For the records below, tally every line that has the word "tset" and reply with the number alone.

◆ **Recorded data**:
"""
-- ==== Sys2Proof/Machine/Checkpoint.lean ====
section
/-! DEFINITION. Guard levels: signatures, checkpoints and their commit, the berm log's capacity, rollback, the failure
of a team (08_core_execution.md R230-R232, 12_cluster.md R313, R344-R349). -/
namespace Sys2Proof.Machine

/-! ### Signatures (R346) -/

/-- One bit of CRC-64 with the ECMA-182 polynomial. -/
def crcBit (c : BitVec 64) : BitVec 64 := if c.msb then (c <<< 1) ^^^ 0x42F0E1EBA9EA3693 else c <<< 1

/-- One byte, most significant bit first. -/
def crcByte (c : BitVec 64) (b : BitVec 8) : BitVec 64 :=
  (upto 8).foldl (fun c _ => crcBit c) (c ^^^ (b.zeroExtend 64 <<< 56))

/-- The CRC of bytes after a state. -/
def crcBytes (c : BitVec 64) (bs : List (BitVec 8)) : BitVec 64 := bs.foldl crcByte c

/-- A record of the store stream: address, tag, data. -/
def sigRecord (addr : Nat) (tag : Nat) (data : List (BitVec 8)) : List (BitVec 8) :=
  natBytes 8 addr ++ [BitVec.ofNat 8 tag] ++ data

/-- Guard level of the party's team; 0 for a service thread. -/
def State.guardOf (s : State) (p : Party) : Nat :=
  match s.teamOf p with
  | some tk => (s.team tk).launch.grd
  | none => 0

/-- A record joins the thread's stream at guard level 2. -/
def State.sign (s : State) (p : Party) (r : ThreadRef) (bs : List (BitVec 8)) : State :=
  if s.guardOf p = 2 then s.onThread r fun t => { t with sig := crcBytes t.sig bs } else s

/-- The threads of a team, its headland included. -/
def State.teamThreads (s : State) (tk : Nat) : List ThreadRef :=
  s.threads.filterMap fun x => match x.1 with
    | .compute k _ | .headland k => if k = tk then some x.1 else none
    | _ => none

/-- The team's signature (R346). -/
def State.teamSig (s : State) (tk : Nat) : BitVec 64 :=
  (s.teamThreads tk).foldl (fun c r => c ^^^ (s.thread r).sig) 0

/-! ### Held entries (R313) -/

/-- The team's own entries, not those of its helpers, in an ebb queue. -/
def EbbEntry.ofTeam (tk : Nat) (e : EbbEntry) : Bool :=
  decide (e.tk = some tk) && (match e.stream with | .helper _ _ => false | _ => true)

/-- An engine entry with its held mark cleared. -/
def EngEntry.unheld : EngEntry → EngEntry
  | .cmd c => .cmd { c with held := false }
  | .fence id m => .fence id m

/-- The engine entry is held. -/
def EngEntry.isHeld : EngEntry → Bool
  | .cmd c => c.held
  | .fence _ _ => false

/-- The team's held entries and commands become Ready. -/
def State.readyAll (s : State) (tk : Nat) : State :=
  let ready (es : List EbbEntry) := es.map fun e => if e.ofTeam tk then { e with held := false } else e
  let s := { s with coreMem := tmap (fun _ m => { m with ebb := ready m.ebb }) s.coreMem }
  s.onTeam tk fun t => { t with engines := tmap (fun _ q => { q with entries := q.entries.map EngEntry.unheld }) t.engines }

/-- The team's held entries and commands are discarded. -/
def State.dropHeld (s : State) (tk : Nat) : State :=
  let keep (es : List EbbEntry) := es.filter fun e => !(e.held && decide (e.tk = some tk))
  let s := { s with coreMem := tmap (fun _ m => { m with ebb := keep m.ebb }) s.coreMem }
  let free (q : EngQueue) : EngQueue := { q with entries := q.entries.filter fun e => !e.isHeld }
  s.onTeam tk fun t => { t with engines := tmap (fun _ q => free q) t.engines }

/-! ### Checkpoints (R230) -/

/-- A core is no more: out of service, or of a cluster that is lost (R222, R359). -/
def State.coreGone (s : State) (core : Nat) : Bool :=
  (s.core core).out || (s.die (dieOfAgent core)).clout.getLsbD (core % 64 / 4)

/-- A team runs on a core that is no more. -/
def State.teamLeaves (s : State) (tk : Nat) : Bool := (s.team tk).cores.any s.coreGone

/-- The party belongs to a team. -/
def partyOfTeam (tk : Nat) : Party → Bool
  | .gang k _ _ => decide (k = tk)
  | .headland k => decide (k = tk)
  | _ => false

/-- A table without the entries whose key a test names. -/
def tdrop {κ α : Type} (f : κ → Bool) (t : Table κ α) : Table κ α := t.filter fun x => !f x.1

/-- The entries whose key a test names. -/
def tkeep {κ α : Type} (f : κ → Bool) (t : Table κ α) : Table κ α := t.filter fun x => f x.1

/-- The thread belongs to a team. -/
def refOfTeam (tk : Nat) : ThreadRef → Bool
  | .compute k _ => decide (k = tk)
  | .headland k => decide (k = tk)
  | _ => false

/-- The control state of a team as a frame (R230). -/
def State.snapshot (s : State) (tk : Nat) : Frame :=
  let t := s.team tk
  { threads := tkeep (refOfTeam tk) s.threads
    ctxs := tkeep (partyOfTeam tk) s.ctxs
    groups := tkeep (fun (k : Nat × Nat) => decide (k.1 = tk)) s.groups
    recruits := tkeep (fun (k : Nat × Nat) => decide (k.1 = tk)) s.recruits
    helpers := (tkeep (fun (k : Nat × Nat) => decide (k.1 = tk)) s.recruits).flatMap fun x => x.2.frames.map fun f =>
      ((x.2.core, f), s.helper x.2.core f, s.thread (.helper x.2.core f))
    pools := t.pools, barriers := t.barriers, views := t.views, mx := t.mx, push := t.push, engines := t.engines
    gbarArrived := t.gbarArrived, hEnded := t.hEnded, hFaulted := t.hFaulted }

/-- A new interval begins: the logs are emptied, the counts and signatures start anew, the frame is taken. -/
def State.newInterval (s : State) (tk : Nat) : State :=
  let begin_ (t : Thread) : Thread := { t with log := some [], sig := 0, count := 0 }
  let s := { s with threads := tmap (fun r t => if refOfTeam tk r then begin_ t else t) s.threads }
  let s := s.onTeam tk fun t =>
    { t with lineLog := some [], nonRollback := false, rollbacks := 0, berm := [], mismatched := false, atCut := false
             cut := false }
  { s with frames := tset tk (s.snapshot tk) s.frames }

/-- The interval that ends is committed at guard level 1, or in the primary copy of a pair. -/
def State.commitTeam (s : State) (tk : Nat) : State := (s.readyAll tk).newInterval tk

/-- A team takes a checkpoint: at once at level 1, at the next cut at level 2 (R230, R345). -/
def State.checkpoint (s : State) (tk : Nat) : State :=
  match (s.team tk).launch.grd, (s.team tk).pair with
  | 0, _ => s
  | 2, .none => s.commitTeam tk
  | 2, _ => s.onTeam tk fun t => { t with atCut := true }
  | _, _ => s.commitTeam tk

/-- The issuing gang's checkpoint has committed: its wait says so. -/
def State.checkpointed (s : State) : Bool := s.cctx.pastCut

/-- The instruction at which the issuing gang parks for a cut has issued: it counts in the interval that the cut ends
(R345). -/
def State.countIssued (s : State) : State :=
  forEach (s.lanes s.cur) s fun l s => s.onThread l.ref fun t => { t with count := t.count + 1 }

/-- What follows once the checkpoint that an instruction takes when issued has committed (R230, R326, R396). `rec_` makes
the records of an instruction that takes effect once: they stand in the interval that its checkpoint ends, so that both
copies have made them (R346, R348, notes/assumptions/18.md). -/
def State.afterCheckpoint (s : State) (rec_ : State → State) (k : State → State) : State :=
  match s.teamOf s.cur with
  | none => k s
  | some tk =>
    let t := s.team tk
    if t.launch.grd = 0 ∨ s.checkpointed then k s
    else if t.launch.grd = 2 ∧ t.pair ≠ .none then ((rec_ s).countIssued.checkpoint tk).park .cut
    else k (s.checkpoint tk)

/-- The issuing team is the shadow of a pair: an effect that happens once happens in the primary (R348). -/
def State.inShadow (s : State) : Bool :=
  match s.teamOf s.cur with
  | some tk => match (s.team tk).pair with | .shadow _ => true | _ => false
  | none => false

/-- The partner of a primary. -/
def State.shadowOf (s : State) (tk : Nat) : Option Nat :=
  match (s.team tk).pair with
  | .primary x => some x
  | _ => none

/-- What an effect performed after its checkpoint leaves is part of that checkpoint's frame: a rollback does not perform
it again (R348). -/
def State.sealEffect (s : State) (tk : Nat) (ps : List Party) (refs : List ThreadRef) : State :=
  if (s.team tk).launch.grd = 0 then s
  else
    let s := forEach refs s fun r s => s.onThread r fun t => { t with log := t.log.map fun _ => [] }
    match tget tk s.frames with
    | none => s
    | some f =>
      let f := forEach refs f fun r f => { f with threads := tset r (s.thread r) f.threads }
      let f := forEach ps f fun p f => { f with ctxs := tset p (s.ctx p) f.ctxs }
      { s with frames := tset tk f s.frames }

/-- A context's wait that takes in what an effect performed once has answered: the frame keeps it as well. -/
def State.sealCtx (s : State) (p : Party) : State :=
  match s.teamOf p with
  | some tk => match tget tk s.frames with
    | some f => match tget p f.ctxs with
      | some c => if c.wait.isSome ∧ c.pc = (s.ctx p).pc then
          { s with frames := tset tk { f with ctxs := tset p (s.ctx p) f.ctxs } s.frames }
        else s
      | none => s
    | none => s
  | none => s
"""
◆ **RESPONSE TO THE EXERCISE**:
5